*INSTRUCTIONS TO FOLLOW*.
Which lines make up the answer? Those from the line with "constructor" through the end of the data; reproduce them exactly.

+++ INFORMATION PROVIDED +++

-- ==== Sys2Proof/Proofs/Channels.lean ====
section
/-! PROOFS. The places of the colour channels (00_scope.md R16, 46_pixel_sources.md R344): a packed value is three slices of
`C` bits, and a channel order says which channel stands in which slice. -/

namespace Sys2Proof

section slices
variable (c x y z : Nat) (v : Rgb)

/-- A slice is a digit of the packed value in base `2^C`. -/
theorem channelAt_eq_div_mod (slot : Nat) : channelAt c slot v = v / (2 ^ c) ^ slot % 2 ^ c := by
  rw [channelAt, bitField, Nat.pow_mul]

/-- The canonical order stacks its arguments from the least significant slice upward. -/
theorem RgbOrder.place_rgb : RgbOrder.rgb.place c x y z = x + 2 ^ c * (y + 2 ^ c * z) := by
  simp only [RgbOrder.place, RgbOrder.redSlot, RgbOrder.greenSlot, RgbOrder.blueSlot, Nat.pow_mul]
  ring

/-- Stacking the three slices of a packed value gives it back. -/
theorem RgbOrder.place_rgb_channelAt (hv : v < 2 ^ (3 * c)) :
    RgbOrder.rgb.place c (channelAt c 0 v) (channelAt c 1 v) (channelAt c 2 v) = v := by
  have htop : v / 2 ^ c / 2 ^ c < 2 ^ c := by
    rw [Nat.div_div_eq_div_mul]
    exact Nat.div_lt_of_lt_mul (by rwa [← Nat.pow_add, ← Nat.pow_add, show c + c + c = 3 * c by omega])
  rw [RgbOrder.place_rgb]
  simp only [channelAt_eq_div_mod, pow_zero, pow_one, pow_two, Nat.div_one]
  rw [← Nat.div_div_eq_div_mul, Nat.mod_eq_of_lt htop, Nat.mod_add_div, Nat.mod_add_div]

variable {x y z} (hx : x < 2 ^ c) (hy : y < 2 ^ c) (hz : z < 2 ^ c)
include hx

/-- A value below `2^C` in front of a stack is its lowest slice, and the others are the stack. -/
theorem stack_mod_div (n : Nat) : (x + 2 ^ c * n) % 2 ^ c = x ∧ (x + 2 ^ c * n) / 2 ^ c = n := by
  constructor
  · rw [Nat.add_mul_mod_self_left, Nat.mod_eq_of_lt hx]
  · rw [Nat.add_mul_div_left _ _ (Nat.two_pow_pos c), Nat.div_eq_of_lt hx, Nat.zero_add]

theorem stack_lt {n m : Nat} (hn : n < 2 ^ m) : x + 2 ^ c * n < 2 ^ (c + m) := by
  calc x + 2 ^ c * n < 2 ^ c * (n + 1) := by rw [Nat.mul_add_one]; omega
    _ ≤ 2 ^ c * 2 ^ m := Nat.mul_le_mul_left _ hn
    _ = 2 ^ (c + m) := (Nat.pow_add ..).symm

include hy hz

theorem RgbOrder.place_rgb_lt : RgbOrder.rgb.place c x y z < 2 ^ (3 * c) := by
  rw [RgbOrder.place_rgb, show 3 * c = c + (c + c) by omega]
  exact stack_lt c hx (stack_lt c hy hz)

/-- The slices of a stack are what was stacked. -/
theorem channelAt_place_rgb :
    channelAt c 0 (RgbOrder.rgb.place c x y z) = x ∧ channelAt c 1 (RgbOrder.rgb.place c x y z) = y ∧
      channelAt c 2 (RgbOrder.rgb.place c x y z) = z := by
  obtain ⟨hmod, hdiv⟩ := stack_mod_div c hx (y + 2 ^ c * z)
  obtain ⟨hmod', hdiv'⟩ := stack_mod_div c hy z
  simp only [RgbOrder.place_rgb, channelAt_eq_div_mod, pow_zero, pow_one, pow_two, Nat.div_one]
  exact ⟨hmod, by rw [hdiv, hmod'], by rw [← Nat.div_div_eq_div_mul, hdiv, hdiv', Nat.mod_eq_of_lt hz]⟩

+++

*SOLVED EXERCISE*.
  constructor
  · rw [Nat.add_mul_mod_self_left, Nat.mod_eq_of_lt hx]
  · rw [Nat.add_mul_div_left _ _ (Nat.two_pow_pos c), Nat.div_eq_of_lt hx, Nat.zero_add]

theorem stack_lt {n m : Nat} (hn : n < 2 ^ m) : x + 2 ^ c * n < 2 ^ (c + m) := by
  calc x + 2 ^ c * n < 2 ^ c * (n + 1) := by rw [Nat.mul_add_one]; omega
    _ ≤ 2 ^ c * 2 ^ m := Nat.mul_le_mul_left _ hn
    _ = 2 ^ (c + m) := (Nat.pow_add ..).symm

include hy hz

theorem RgbOrder.place_rgb_lt : RgbOrder.rgb.place c x y z < 2 ^ (3 * c) := by
  rw [RgbOrder.place_rgb, show 3 * c = c + (c + c) by omega]
  exact stack_lt c hx (stack_lt c hy hz)

/-- The slices of a stack are what was stacked. -/
theorem channelAt_place_rgb :
    channelAt c 0 (RgbOrder.rgb.place c x y z) = x ∧ channelAt c 1 (RgbOrder.rgb.place c x y z) = y ∧
      channelAt c 2 (RgbOrder.rgb.place c x y z) = z := by
  obtain ⟨hmod, hdiv⟩ := stack_mod_div c hx (y + 2 ^ c * z)
  obtain ⟨hmod', hdiv'⟩ := stack_mod_div c hy z
  simp only [RgbOrder.place_rgb, channelAt_eq_div_mod, pow_zero, pow_one, pow_two, Nat.div_one]
  exact ⟨hmod, by rw [hdiv, hmod'], by rw [← Nat.div_div_eq_div_mul, hdiv, hdiv', Nat.mod_eq_of_lt hz]⟩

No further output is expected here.